In "Double Victimization in the Workplace: Why Observers Condemn Passive Victims of Sexual Harassment," forthcoming in Organization Science, Tenbrunsel, and researchers from the University of Utah and Brigham Young and Northwestern Universities, conducted five studies that explored observers' condemnation of passive victims.
Pointing to the 1991 Senate conﬁrmation hearings for Clarence Thomas' appointment to the Supreme Court, the researchers note that Anita Hill testiﬁed she had been sexually harassed by Thomas during his tenure as head of the Equal Employment Opportunity Commission. She testiﬁed that despite being harassed numerous times years before, at no point did she confront Thomas about his behavior or take any action against the harassment.

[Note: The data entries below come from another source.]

-- ==== Sys2Proof/Machine/Operands.lean ====
section
/-! DEFINITION. Operand forms and the checks on them: segment checks (R164), translation (R359 to R362), the accesses of scalar
instructions (R181 to R183), masks (R90), prefixes (R83), lendable registers (R108). -/

namespace Sys2Proof.Machine

open Sys2Proof

/-- A fault with no address of its own. -/
def FaultRec.mk0 (code data va : Nat) : FaultRec :=
  { code := code, data := data, va := va % 2 ^ 56, w := false, late := false, seq := none, step := 0 }

/-- Fault codes (R399). -/
def cIllegal : Nat := 1
/-- misaligned-instruction. -/
def cMisInstr : Nat := 2
/-- privilege. -/
def cPriv : Nat := 3
/-- illegal-prefix. -/
def cPfx : Nat := 4
/-- illegal-register. -/
def cReg : Nat := 5
/-- illegal-claim. -/
def cClaim : Nat := 6
/-- illegal-operand. -/
def cOperand : Nat := 7
/-- segment. -/
def cSegment : Nat := 8
/-- misaligned-access. -/
def cMisAccess : Nat := 9
/-- fetch-translation. -/
def cFetch : Nat := 10
/-- data-translation. -/
def cData : Nat := 11
/-- uncorrectable-data. -/
def cUncorr : Nat := 12
/-- halo-stale. -/
def cHalo : Nat := 13
/-- exchange-timeout. -/
def cExchange : Nat := 14
/-- put-status-unknown. -/
def cPsu : Nat := 15
/-- system-call. -/
def cSys : Nat := 16
/-- breakpoint. -/
def cBrk : Nat := 17

/-- Does a leaf cover a virtual address of an address space? -/
def Leaf.hits (l : Leaf) (asid va : Nat) : Bool := l.asid == asid && va / 2 ^ l.shift == l.vbase / 2 ^ l.shift

/-- Does a leaf allow an access (R360 detail 4)? -/
def Leaf.allows (l : Leaf) (acc : Access) : Bool :=
  match acc with
  | .read => l.r
  | .write => l.w
  | .atomic => l.r && l.w
  | .fetch => l.x

/-- Does a physical range meet the record-and-grid area of some die (R360 detail 5)? -/
def State.meetsRg (s : State) (pa size : Nat) : Bool :=
  (List.range Config.dies).any fun d =>
    let r := (s.die d).rgarea
    let base := (r.extractLsb' 21 31).toNat * 2 ^ 21
    let sz := (r.extractLsb' 0 21).toNat * 2 ^ 21
    decide (sz ≠ 0) && decide (pa < base + sz) && decide (base < pa + size)

/-- The levels of a walk (R359): lowest VA bit, number of bits, log2 of the size that ADDR is aligned to when the entry names a
table of the next level, whether a leaf may or must stand here. -/
def walkPlan : List (Nat × Nat × Nat × Bool × Bool) :=
  [(48, 8, 12, false, false), (39, 9, 12, false, false), (30, 9, 12, true, false), (21, 9, 8, true, false),
   (16, 5, 0, true, true)]

/-- The bad data that a read meets first, its memory's code, the die and the grove that detect it (R179, R399, R408): a grove L1 detects what is
bad there, the home what is bad behind it or in its slice, a proxy slice what is bad in it. -/
def State.badMet (s : State) (g? : Option Nat) (d pa n : Nat) : Nat × Nat × Nat × Nat :=
  let inL1 := match g? with | some g => s.badInL1 g (lineOf pa) (pa % 128) n | none => false
  let p := s.badPlace d pa n
  if inL1 then (pa, 1, (g?.map groveDie).getD d, (g?.getD 0) % 256)
  else if s.badSram.contains (.slice (sliceOf d (lineOf p.1)) (p.1 / 32)) then (p.1, 1, d, homeHash p.1)
  else (p.1, p.2, homeDie p.1, homeHash p.1)

/-- Report the bad data that a read has met: a machine check of source 1 (R179, R408). -/
def State.reportBad (s : State) (g? : Option Nat) (d pa n core : Nat) : State :=
  let p := s.badMet g? d pa n
  s.machineCheck p.2.2.1 1 p.2.1 0 p.1 p.2.2.2 (coreInGrove core)

/-- The memory code of the bad data that a read has met (R399 code 12). -/
def State.badCode (s : State) (g? : Option Nat) (d pa n : Nat) : Nat := (s.badMet g? d pa n).2.1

Her claim of repeated sexual harassment and perpetual inaction led to public suspicion with and condemnation of Anita Hill.
Far from being an isolated incident, the case illustrates a trend that prevails even today.
"If we can increase the accuracy of our predictions and realize we won't stand up for ourselves as often as we would like to think, we will be less condemning of other victims," Tenbrunsel says.
In the first two studies, observers predicted they would be more confrontational than victims typically are, and this led to greater judgment of other passive victims, including unwillingness to work with them and to recommend them for a job.
The third study identiﬁed the failure to consider what may motivate victims to be passive, and the final two studies reduced condemnation of passive sexual harassment victims by highlighting their likely motivations at the time of the harassment and by having participants recall a past experience of their own when they did not act in the face of intimidation in the workplace, a situation related to but distinct from sexual harassment.
The results from these studies add insights into the causes and consequences of victim condemnation and help explain why passivity in the face of harassment—the predominant response—is subject to so much scorn.